-- YOUR GOAL --
In the entries below, filter for the word "wordAlignWidth" and copy every matching line.

[Dataset entries]
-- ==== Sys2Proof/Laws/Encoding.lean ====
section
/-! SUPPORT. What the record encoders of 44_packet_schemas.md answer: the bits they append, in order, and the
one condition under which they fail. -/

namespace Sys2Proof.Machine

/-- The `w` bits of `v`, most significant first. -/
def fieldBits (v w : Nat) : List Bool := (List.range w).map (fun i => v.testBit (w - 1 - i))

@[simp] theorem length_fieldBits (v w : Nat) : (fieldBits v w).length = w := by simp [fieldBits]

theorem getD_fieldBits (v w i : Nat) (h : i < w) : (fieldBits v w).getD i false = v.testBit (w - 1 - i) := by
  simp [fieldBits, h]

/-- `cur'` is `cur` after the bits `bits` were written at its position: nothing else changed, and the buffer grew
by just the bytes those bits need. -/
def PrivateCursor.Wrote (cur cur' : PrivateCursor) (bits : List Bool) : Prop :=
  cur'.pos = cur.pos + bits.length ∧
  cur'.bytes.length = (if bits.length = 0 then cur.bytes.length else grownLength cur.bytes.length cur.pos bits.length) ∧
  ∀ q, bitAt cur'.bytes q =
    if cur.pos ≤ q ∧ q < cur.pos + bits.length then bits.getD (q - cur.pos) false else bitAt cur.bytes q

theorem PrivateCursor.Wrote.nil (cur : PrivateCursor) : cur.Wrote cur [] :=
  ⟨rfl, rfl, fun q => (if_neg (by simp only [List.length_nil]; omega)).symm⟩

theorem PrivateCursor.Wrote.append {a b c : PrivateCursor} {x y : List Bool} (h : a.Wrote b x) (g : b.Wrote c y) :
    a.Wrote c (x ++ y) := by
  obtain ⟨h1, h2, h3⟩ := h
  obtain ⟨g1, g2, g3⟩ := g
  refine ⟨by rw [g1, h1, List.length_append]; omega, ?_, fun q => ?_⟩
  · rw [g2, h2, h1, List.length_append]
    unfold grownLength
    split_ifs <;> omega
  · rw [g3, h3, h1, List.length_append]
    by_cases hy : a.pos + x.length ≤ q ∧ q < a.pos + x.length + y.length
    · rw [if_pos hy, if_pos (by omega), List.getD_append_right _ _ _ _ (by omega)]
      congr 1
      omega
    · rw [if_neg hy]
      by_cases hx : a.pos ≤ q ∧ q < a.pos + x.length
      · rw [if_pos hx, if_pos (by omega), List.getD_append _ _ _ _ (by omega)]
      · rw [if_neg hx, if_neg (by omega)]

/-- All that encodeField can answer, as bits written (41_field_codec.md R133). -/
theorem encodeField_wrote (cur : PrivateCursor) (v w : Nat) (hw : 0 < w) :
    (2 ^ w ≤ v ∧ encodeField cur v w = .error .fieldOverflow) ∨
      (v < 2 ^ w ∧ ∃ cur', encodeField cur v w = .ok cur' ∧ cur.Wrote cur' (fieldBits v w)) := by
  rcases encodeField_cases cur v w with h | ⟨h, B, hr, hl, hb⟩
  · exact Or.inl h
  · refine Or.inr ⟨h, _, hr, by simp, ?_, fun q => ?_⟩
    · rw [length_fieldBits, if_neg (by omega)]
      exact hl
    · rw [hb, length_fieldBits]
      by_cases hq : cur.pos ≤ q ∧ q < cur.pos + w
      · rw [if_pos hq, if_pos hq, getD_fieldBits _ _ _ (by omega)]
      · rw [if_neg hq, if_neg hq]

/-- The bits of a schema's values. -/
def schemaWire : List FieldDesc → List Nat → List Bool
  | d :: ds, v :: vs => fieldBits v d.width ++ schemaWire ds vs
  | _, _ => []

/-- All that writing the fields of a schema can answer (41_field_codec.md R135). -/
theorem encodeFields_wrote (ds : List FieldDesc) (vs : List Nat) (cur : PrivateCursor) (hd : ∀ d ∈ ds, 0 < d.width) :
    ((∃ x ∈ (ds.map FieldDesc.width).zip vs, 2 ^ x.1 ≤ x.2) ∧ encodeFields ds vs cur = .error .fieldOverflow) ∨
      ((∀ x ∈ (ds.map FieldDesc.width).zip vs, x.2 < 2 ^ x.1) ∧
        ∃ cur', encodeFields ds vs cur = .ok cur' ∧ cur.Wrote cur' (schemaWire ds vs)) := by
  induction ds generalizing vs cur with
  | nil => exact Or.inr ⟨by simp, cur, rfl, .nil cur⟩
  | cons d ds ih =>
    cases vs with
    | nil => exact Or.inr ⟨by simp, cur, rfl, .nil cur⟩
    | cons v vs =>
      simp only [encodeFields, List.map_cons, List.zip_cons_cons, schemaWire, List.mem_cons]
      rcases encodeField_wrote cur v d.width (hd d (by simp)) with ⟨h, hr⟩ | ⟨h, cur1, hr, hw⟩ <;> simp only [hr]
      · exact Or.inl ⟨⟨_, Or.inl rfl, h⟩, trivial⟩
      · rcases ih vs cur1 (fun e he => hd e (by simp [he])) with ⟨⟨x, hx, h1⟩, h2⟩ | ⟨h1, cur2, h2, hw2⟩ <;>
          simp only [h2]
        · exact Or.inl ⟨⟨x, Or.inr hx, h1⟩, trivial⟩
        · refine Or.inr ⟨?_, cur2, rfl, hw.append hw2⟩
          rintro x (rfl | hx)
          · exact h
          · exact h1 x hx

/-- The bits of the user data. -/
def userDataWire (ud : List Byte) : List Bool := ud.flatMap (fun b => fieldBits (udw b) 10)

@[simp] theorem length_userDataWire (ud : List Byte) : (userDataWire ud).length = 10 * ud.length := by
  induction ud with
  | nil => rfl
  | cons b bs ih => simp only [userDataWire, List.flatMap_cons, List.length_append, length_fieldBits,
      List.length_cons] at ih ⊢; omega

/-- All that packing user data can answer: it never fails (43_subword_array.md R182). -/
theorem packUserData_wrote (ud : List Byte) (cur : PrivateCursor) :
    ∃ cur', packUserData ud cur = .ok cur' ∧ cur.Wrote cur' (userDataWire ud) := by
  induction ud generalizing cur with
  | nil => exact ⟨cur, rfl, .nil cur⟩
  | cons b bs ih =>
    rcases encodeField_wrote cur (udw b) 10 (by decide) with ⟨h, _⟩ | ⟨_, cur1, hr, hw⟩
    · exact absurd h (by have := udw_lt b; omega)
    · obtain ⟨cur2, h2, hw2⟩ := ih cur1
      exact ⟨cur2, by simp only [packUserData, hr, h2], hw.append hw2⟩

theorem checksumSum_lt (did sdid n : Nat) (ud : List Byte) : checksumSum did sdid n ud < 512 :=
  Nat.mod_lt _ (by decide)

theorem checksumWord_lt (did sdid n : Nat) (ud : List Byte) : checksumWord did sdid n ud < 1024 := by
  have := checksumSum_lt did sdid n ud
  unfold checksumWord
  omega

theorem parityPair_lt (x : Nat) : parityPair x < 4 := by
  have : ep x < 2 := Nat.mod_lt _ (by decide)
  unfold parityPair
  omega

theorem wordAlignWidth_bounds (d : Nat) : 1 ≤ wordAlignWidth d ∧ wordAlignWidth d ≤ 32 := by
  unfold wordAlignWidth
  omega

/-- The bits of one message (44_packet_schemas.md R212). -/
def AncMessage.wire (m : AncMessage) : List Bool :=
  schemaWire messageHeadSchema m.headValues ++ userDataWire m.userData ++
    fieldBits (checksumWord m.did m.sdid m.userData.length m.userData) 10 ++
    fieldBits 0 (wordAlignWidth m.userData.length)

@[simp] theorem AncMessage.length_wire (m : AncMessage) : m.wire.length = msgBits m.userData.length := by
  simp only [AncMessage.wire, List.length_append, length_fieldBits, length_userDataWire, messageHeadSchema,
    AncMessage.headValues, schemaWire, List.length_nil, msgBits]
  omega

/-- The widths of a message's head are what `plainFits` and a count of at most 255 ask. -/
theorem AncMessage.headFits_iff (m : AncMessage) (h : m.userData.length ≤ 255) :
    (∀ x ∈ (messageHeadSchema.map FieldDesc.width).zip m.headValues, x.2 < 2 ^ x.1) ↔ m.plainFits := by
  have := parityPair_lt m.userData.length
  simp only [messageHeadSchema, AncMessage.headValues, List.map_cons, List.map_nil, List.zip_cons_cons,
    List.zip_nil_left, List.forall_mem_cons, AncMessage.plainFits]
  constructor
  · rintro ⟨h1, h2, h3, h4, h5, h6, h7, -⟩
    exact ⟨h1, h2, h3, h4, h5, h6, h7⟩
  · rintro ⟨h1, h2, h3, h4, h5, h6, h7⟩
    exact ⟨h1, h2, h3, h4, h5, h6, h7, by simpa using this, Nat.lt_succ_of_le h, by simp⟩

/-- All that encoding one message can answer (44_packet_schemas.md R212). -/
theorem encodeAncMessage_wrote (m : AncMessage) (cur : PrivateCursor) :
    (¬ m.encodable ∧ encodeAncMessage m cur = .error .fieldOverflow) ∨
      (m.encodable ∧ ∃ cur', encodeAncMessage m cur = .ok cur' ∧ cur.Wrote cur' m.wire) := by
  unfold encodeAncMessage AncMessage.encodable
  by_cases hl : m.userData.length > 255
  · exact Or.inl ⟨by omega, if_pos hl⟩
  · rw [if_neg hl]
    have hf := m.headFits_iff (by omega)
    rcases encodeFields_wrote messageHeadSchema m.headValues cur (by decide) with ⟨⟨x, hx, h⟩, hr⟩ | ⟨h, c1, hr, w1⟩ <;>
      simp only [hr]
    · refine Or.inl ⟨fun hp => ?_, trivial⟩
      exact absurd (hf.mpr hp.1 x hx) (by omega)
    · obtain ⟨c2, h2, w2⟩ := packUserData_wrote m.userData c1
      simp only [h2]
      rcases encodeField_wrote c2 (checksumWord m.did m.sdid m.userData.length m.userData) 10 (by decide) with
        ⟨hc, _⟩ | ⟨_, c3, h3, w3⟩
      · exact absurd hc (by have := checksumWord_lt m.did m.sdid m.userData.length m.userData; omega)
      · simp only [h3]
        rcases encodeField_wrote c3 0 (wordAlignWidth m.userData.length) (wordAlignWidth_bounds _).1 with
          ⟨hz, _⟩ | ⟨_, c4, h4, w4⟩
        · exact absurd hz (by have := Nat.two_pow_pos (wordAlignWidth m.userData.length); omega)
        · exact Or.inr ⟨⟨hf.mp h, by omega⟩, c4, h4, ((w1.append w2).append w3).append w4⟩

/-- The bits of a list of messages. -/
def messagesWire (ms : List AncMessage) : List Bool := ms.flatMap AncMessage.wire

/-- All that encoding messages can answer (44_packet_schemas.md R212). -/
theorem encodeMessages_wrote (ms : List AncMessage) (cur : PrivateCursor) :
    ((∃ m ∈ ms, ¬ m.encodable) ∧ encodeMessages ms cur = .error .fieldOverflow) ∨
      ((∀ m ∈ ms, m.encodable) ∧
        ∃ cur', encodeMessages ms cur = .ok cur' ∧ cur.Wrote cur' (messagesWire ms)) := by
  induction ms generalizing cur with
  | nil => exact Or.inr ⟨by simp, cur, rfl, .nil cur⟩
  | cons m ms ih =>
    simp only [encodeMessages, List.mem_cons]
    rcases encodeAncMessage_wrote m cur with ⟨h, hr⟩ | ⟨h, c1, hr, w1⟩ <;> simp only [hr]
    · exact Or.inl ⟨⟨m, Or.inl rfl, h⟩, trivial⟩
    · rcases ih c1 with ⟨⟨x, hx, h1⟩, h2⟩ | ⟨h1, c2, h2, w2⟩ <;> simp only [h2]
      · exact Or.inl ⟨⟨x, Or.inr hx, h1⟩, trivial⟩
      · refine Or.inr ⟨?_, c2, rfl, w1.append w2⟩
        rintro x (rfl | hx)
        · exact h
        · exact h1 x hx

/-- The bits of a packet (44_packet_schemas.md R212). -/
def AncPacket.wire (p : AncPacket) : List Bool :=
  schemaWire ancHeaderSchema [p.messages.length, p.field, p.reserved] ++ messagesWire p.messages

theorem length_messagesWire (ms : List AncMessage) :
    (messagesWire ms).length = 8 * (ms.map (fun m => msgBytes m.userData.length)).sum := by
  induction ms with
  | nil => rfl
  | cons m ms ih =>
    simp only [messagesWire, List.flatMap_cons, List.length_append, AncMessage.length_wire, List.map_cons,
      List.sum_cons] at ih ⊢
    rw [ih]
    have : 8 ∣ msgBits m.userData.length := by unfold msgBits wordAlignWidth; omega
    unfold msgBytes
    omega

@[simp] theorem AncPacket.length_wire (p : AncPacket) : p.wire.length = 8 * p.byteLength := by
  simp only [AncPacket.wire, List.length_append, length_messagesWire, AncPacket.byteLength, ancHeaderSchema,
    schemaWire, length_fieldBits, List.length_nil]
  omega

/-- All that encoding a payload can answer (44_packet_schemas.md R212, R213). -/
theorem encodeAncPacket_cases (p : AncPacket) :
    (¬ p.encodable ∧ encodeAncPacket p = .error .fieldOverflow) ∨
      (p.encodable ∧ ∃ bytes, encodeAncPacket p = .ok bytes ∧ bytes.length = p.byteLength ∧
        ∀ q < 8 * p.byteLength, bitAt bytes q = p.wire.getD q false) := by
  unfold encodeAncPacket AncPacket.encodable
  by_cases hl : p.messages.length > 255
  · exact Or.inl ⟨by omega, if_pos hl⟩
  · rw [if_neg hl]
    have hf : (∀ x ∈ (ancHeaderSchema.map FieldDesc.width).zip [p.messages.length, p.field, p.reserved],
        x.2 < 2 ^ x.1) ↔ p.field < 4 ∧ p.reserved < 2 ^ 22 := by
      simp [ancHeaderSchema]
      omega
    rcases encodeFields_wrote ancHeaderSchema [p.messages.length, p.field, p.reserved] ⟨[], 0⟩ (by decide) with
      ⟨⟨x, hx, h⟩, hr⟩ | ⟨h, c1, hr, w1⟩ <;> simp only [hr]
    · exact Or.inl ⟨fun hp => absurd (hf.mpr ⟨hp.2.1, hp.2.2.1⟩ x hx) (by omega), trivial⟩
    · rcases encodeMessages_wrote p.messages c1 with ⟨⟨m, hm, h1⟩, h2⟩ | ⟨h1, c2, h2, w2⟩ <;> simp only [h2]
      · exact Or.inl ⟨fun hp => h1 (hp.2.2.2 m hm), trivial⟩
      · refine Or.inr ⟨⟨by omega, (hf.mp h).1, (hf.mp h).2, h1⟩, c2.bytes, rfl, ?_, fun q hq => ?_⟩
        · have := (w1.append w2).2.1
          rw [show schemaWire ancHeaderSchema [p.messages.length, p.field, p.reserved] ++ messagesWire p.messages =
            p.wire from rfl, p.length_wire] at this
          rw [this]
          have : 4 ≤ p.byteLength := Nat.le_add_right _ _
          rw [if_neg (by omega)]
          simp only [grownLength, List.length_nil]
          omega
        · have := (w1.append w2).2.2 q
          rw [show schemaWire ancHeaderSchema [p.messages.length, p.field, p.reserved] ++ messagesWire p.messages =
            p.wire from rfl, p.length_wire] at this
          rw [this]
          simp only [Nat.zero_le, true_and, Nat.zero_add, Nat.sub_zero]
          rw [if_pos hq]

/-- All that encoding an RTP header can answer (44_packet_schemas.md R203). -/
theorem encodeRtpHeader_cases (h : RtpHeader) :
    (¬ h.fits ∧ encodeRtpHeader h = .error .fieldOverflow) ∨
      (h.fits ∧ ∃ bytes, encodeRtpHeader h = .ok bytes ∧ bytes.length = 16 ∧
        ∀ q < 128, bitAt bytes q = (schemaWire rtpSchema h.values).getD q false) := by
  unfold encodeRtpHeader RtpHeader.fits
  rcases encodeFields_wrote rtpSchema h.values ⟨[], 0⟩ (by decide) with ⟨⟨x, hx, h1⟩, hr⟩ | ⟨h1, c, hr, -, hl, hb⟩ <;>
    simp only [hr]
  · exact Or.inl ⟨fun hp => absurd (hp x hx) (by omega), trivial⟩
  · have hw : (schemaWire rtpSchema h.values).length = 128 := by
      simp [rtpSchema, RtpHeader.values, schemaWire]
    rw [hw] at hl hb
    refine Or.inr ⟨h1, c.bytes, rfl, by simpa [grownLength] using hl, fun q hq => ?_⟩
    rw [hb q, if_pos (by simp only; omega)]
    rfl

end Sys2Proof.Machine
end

-- YOUR SOLUTION --
theorem wordAlignWidth_bounds (d : Nat) : 1 ≤ wordAlignWidth d ∧ wordAlignWidth d ≤ 32 := by
  unfold wordAlignWidth
    fieldBits 0 (wordAlignWidth m.userData.length)
        rcases encodeField_wrote c3 0 (wordAlignWidth m.userData.length) (wordAlignWidth_bounds _).1 with
        · exact absurd hz (by have := Nat.two_pow_pos (wordAlignWidth m.userData.length); omega)
    have : 8 ∣ msgBits m.userData.length := by unfold msgBits wordAlignWidth; omega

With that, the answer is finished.